Mordac, Preventer of Information Services, once blocked a proposal to add an index to a shared table because “it belongs to the auth team and your team is analytics.” He was right — that’s the correct governance model. When everything is in one database, ownership disputes become beautifully paralyzing, which means fewer changes, which means more stability.

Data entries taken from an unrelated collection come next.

/-- Every waiting gated message that the step has passed is answered STEP_PAST (R369): after a restore or a job change. -/
def flushGated (s : State) : State :=
  forEach (s.hec.sessions.map (·.1)) (fun slot s =>
    match s.session slot with
    | none => s
    | some x =>
      let past (m : Message) : Bool := decide (m.step ≠ 0) && decide (m.step ≤ s.stepNo)
      let gone := (x.queues.flatMap (·.2)).filter past
      let qs := x.queues.filterMap (fun q =>
        let l := q.2.filter (fun m => !past m)
        if l.isEmpty then none else some (q.1, l))
      forEach gone (fun m s => sendResultMsg slot m.tag 4 0 s) (s.setSession slot (some { x with queues := qs }))) s

/-! ### Execution of messages -/

def State.exec? (s : State) (x : Nat) : Option Exec := Table.get none s.hec.execs x

def State.setExec (s : State) (x : Nat) (e : Option Exec) : State :=
  { s with hec := { s.hec with execs := Table.set none s.hec.execs x e } }

/-- A message begins to execute: the next execution number. -/
def beginExec (e : Exec) (s : State) : State :=
  let s := s.setExec s.hec.nextExec (some e)
  { s with hec := { s.hec with nextExec := s.hec.nextExec + 1 } }

/-- Whether the session of an execution is still the one in its slot. -/
def stillOpen (s : State) (e : Exec) : Bool :=
  match s.session e.slot with
  | some x => decide (x.num = e.num)
  | none => false

/-- Data in whole chunks of MAX_DATA except the last. -/
def sendReadData (slot tag addr : Nat) (data : List Byte) (s : State) : State :=
  let n := s.maxData
  forEach (chunksOf n (data.length / n + 1) data).zipIdx
    (fun c s => sendPayload slot (hostMessage 0x82 tag (addr + n * c.2) 0 c.1) none s) s

/-- The pieces of a read joined in ascending offset. -/
def joined (got : List (Nat × List Byte)) : List Byte :=
  let t : Table (List Byte) := got.foldl (fun t g => Table.set [] t g.1 g.2) []
  t.flatMap (·.2)

/-- Operations whose results carry data. -/
def readsData (op : Nat) : Bool := [0x01, 0x03, 0x08, 0x09].elem op

/-- The execution ends: its data and its RESULT, unless its session has gone (R365, R366, R446). -/
def endExec (x : Nat) (e : Exec) (s : State) : State :=
  let s := s.setExec x none
  if stillOpen s e = false then s else
  let s := if readsData e.msg.op then sendReadData e.slot e.msg.tag e.msg.addr (joined e.got) s else s
  match e.fail with
  | some f => sendResultMsg e.slot e.msg.tag 1 f.2 s
  | none => sendResultMsg e.slot e.msg.tag 0 0 s

/-- Whether a message carries a credit (R366). -/
def Message.credits (m : Message) : Bool := (decide (m.op = 0x02) || decide (m.op = 0x05)) && carriesCredit m.arg

/-- The endpoint of an execution's session: that of the link's port. -/
def execEp (s : State) (e : Exec) : Nat :=
  match s.session e.slot with
  | some x => if x.num = e.num then linkEp x.link else 656
  | none => 656

/-- An execution with nothing awaited sends its credit, once, or ends (R100, R101, R367). -/
def advanceExec (ep x : Nat) (s : State) : State :=
  match s.exec? x with
  | none => s
  | some e =>
    if e.left ≠ 0 then s
    else if e.msg.credits ∧ e.crediting = false then
      let s := s.setExec x (some { e with crediting := true, left := 1 })
      s.send ep (.hecCredit x) (creditPacket none (bitsOf e.msg.arg 29 17) (bitsOf e.msg.arg 0 16) e.fail.isSome)
    else endExec x e s

/-- The failure of lowest address (R446). -/
def lowerFail (old : Option (Nat × Nat)) (off code : Nat) : Option (Nat × Nat) :=
  match old with
  | some f => if f.1 ≤ off then some f else some (off, code)
  | none => some (off, code)

/-- A piece of an execution answered: with data, or with an ERR code. -/
def pieceAnswered (ep x off : Nat) (code : Nat) (data : Option (List Byte)) (s : State) : State :=
  match s.exec? x with
  | none => s
  | some e =>
    let e := { e with left := e.left - 1, fail := if code = 0 then e.fail else lowerFail e.fail off code,
                      got := match data with
                        | some d => e.got ++ [(off, d)]
                        | none => e.got }
    advanceExec ep x (s.setExec x (some e))

end Sys2Proof.Machine
end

A schema that nobody owns changes very rarely. A schema that changes very rarely cannot be broken by a deployment. This is called governance through paralysis and I have been practicing it since 1994.

Summary

If your microservices have their own databases, you have:

  • A distributed system
  • A coordination problem
  • An eventual consistency debate
  • 47 Slack channels arguing about schema ownership
  • One database architect who has seen things

If your microservices share one database, you have:

  • One Postgres
  • One schema that’s a bit crowded
  • Zero distributed transactions
  • One database administrator who has also seen things, but fewer things

The choice is clear. Consolidate. Simplify. Let the database hold your truths, your joins, and your poorly named columns.

XKCD #927 is about competing standards. The solution to competing standards is one standard. The solution to twelve databases is one database. Knuth would agree if he had AWS bills.


The author’s current employer has one database with 1,847 tables. Nobody knows what 600 of them do. The application is considered “stable.”